Consider Family Therapy If You're An Introvert And Your Sibling Is An Extrovert

Family therapy often consists of married couples attending sessions together or perhaps parents and their teenager, but there are many other ways that people can benefit from this type of therapy. Even if you're grown and no longer live together, you may experience difficulties with your sibling that you wish to rectify. It's easy to drift apart as the years pass, but this can be regretful. One rift that you and your sibling may be facing is that you're an introvert and he or she is an extrovert. If you choose to attend counseling together, here are some positive changes that you can make.

Achieving Balance In Conversations

When you and your extrovert sibling converse, there may not be a balance in who does the bulk of the talking. While every conversation doesn't have to be 50/50, you likely want to see a balance close to even in the big picture. When you're an introvert, it's easy for your extrovert sibling to overpower you both in person and on the phone, perhaps speaking so much that you have trouble saying much of anything. Over time, this dynamic can breed resentment that affects your relationship. Your therapy sessions can help to achieve better balance.
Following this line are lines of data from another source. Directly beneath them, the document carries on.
-- ==== Sys2Proof/Certificates/Slice0/Obligations.lean ====
section
/-! DEFINITION. The statements for the provers: what the commands do, group by group, as the rules of spec/ say. -/

open Sys2Proof Sys2Proof.Machine

/-! ## Casak integer instructions -/

/-- Moves and logic (rules R451, R453, R455): Dd takes the value the rule gives, at every width,
and nothing else of the machine changes but the program counter and the cycle counts. -/
def Obligations.MovesAndLogic : Prop :=
  ∀ (k : CoreId) (s : State), s.ready k →
    (∀ dd ds, Writes k s (.mov k dd ds) 2 dd ((s.core k).dr ds)) ∧
    (∀ dd ds, Writes k s (.not k dd ds) 2 dd (~~~ (s.core k).dr ds)) ∧
    (∀ dd ds, Writes k s (.swaph k dd ds) 2 dd (loHalf ((s.core k).dr ds) ++ hiHalf ((s.core k).dr ds))) ∧
    (∀ dd an, Writes k s (.movda k dd an) 2 dd (((s.core k).ar an.toNat).zeroExtend 72)) ∧
    (∀ dd, Writes k s (.movdlc k dd) 2 dd ((s.core k).lc.zeroExtend 72)) ∧
    (∀ dd v, Writes k s (.movi k (.i16 dd v)) 2 dd (v.signExtend 72)) ∧
    (∀ dd v, Writes k s (.movi k (.i dd v)) 4 dd (v.signExtend 72)) ∧
    (∀ dd seg, Writes k s (.movsd k dd seg) 4 dd ((s.core k).sg k seg.toNat)) ∧
    ByForm k s (.and k) (· &&& ·) (· &&& ·) ∧ ByForm k s (.or k) (· ||| ·) (· ||| ·) ∧
    ByForm k s (.xor k) (· ^^^ ·) (· ^^^ ·) ∧
    ByWidth k s (fun sz dd ds dt => .andn k ⟨sz, dd, ds, dt⟩) (fun x y => x &&& ~~~y) (fun x y => x &&& ~~~y) ∧
    (∀ dd v, Writes k s (.andi k dd v) 4 dd ((s.core k).dr dd &&& v.signExtend 72)) ∧
    (∀ dd v, Writes k s (.ori k dd v) 4 dd ((s.core k).dr dd ||| v.zeroExtend 72)) ∧
    (∀ dd v, Writes k s (.xori k dd v) 4 dd ((s.core k).dr dd ^^^ v.zeroExtend 72))

/-- Sums, differences and negations (rules R451, R459, R463): the exact result, wrapped or limited to the width, with B.OVF set
where it does not fit; ADDC and SUBC carry through an RW bit variable. -/
def Obligations.SumsAndOverflow : Prop :=
  ∀ (k : CoreId) (s : State), s.ready k →
    (∀ dd ds, let r := ((s.core k).dr dd).toInt + ((s.core k).dr ds).toInt
      WritesOvf k s (.add k (.r16 dd ds)) 2 dd (BitVec.ofInt 72 r) (!fitsS 72 r)) ∧
    (∀ dd ds, let r := ((s.core k).dr dd).toInt - ((s.core k).dr ds).toInt
      WritesOvf k s (.sub k (.r16 dd ds)) 2 dd (BitVec.ofInt 72 r) (!fitsS 72 r)) ∧
    (∀ dd ds, let r := -((s.core k).dr ds).toInt
      WritesOvf k s (.neg k (.r16 dd ds)) 2 dd (BitVec.ofInt 72 r) (!fitsS 72 r) ∧
      WritesOvf k s (.negs k (.r16 dd ds)) 2 dd (BitVec.ofInt 72 (limited true 72 r)) (!fitsS 72 r)) ∧
    SumByWidth k s (fun sz dd ds dt => .add k (.r3 sz dd ds dt)) false (· + ·) ∧
    SumByWidth k s (fun sz dd ds dt => .sub k (.r3 sz dd ds dt)) false (· - ·) ∧
    SumByWidth k s (fun sz dd ds dt => .adds k ⟨sz, dd, ds, dt⟩) true (· + ·) ∧
    SumByWidth k s (fun sz dd ds dt => .subs k ⟨sz, dd, ds, dt⟩) true (· - ·) ∧
    SumByWidth k s (fun sz dd ds _ => .neg k (.r3 sz dd ds)) false (fun x _ => -x) ∧
    SumByWidth k s (fun sz dd ds _ => .negs k (.r3 sz dd ds)) true (fun x _ => -x) ∧
    (∀ dd v, let r := ((s.core k).dr dd).toInt + v.toInt
      WritesOvf k s (.addi k (.i16 dd v)) 2 dd (BitVec.ofInt 72 r) (!fitsS 72 r)) ∧
    (∀ dd v, let r := ((s.core k).dr dd).toInt + v.toInt
      WritesOvf k s (.addi k (.i dd v)) 4 dd (BitVec.ofInt 72 r) (!fitsS 72 r)) ∧
    (∀ dd ds (b : BitVec 12), bitRW b.toNat = true →
      let x := ((s.core k).dr dd).toNat
      let y := ((s.core k).dr ds).toNat + b2n ((s.core k).bits.getLsbD b.toNat)
      Computes k s (.addc k dd ds b) 4 [dd] [] [] [b.toNat] (fun c =>
        c.dr dd = BitVec.ofNat 72 (x + y) ∧ c.bits.getLsbD b.toNat = decide (2 ^ 72 ≤ x + y)) ∧
      Computes k s (.subc k dd ds b) 4 [dd] [] [] [b.toNat] (fun c =>
        c.dr dd = BitVec.ofInt 72 (x - y) ∧ c.bits.getLsbD b.toNat = decide (x < y)))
Ensuring That You Get A Say

Whenever you and your extrovert sibling get together, a series of small decisions may be made. For example, you might need to decide where to eat or what movie to see. It's common for the extrovert to be vocal about his or her preferences in many situations, and this can leave the introvert rarely feeling as though he or she has a say. Both of you being able to express your wants is integral to a functional relationship, and your family therapist can give you exercises to practice with the goal of achieving this.

Understanding One Another

It can often be difficult for introverts and extroverts to understand each other. For example, you might be annoyed that your sibling talks so much, while he or she might be annoyed that you don't always want to get together. Understanding the perspective that each of you has can strengthen your relationship, and therapy can be a perfect venue for diving into each of your personalities and explaining it to the other. In a few years' time, you may look back at your family therapy sessions and credit them for keeping you and your sibling close.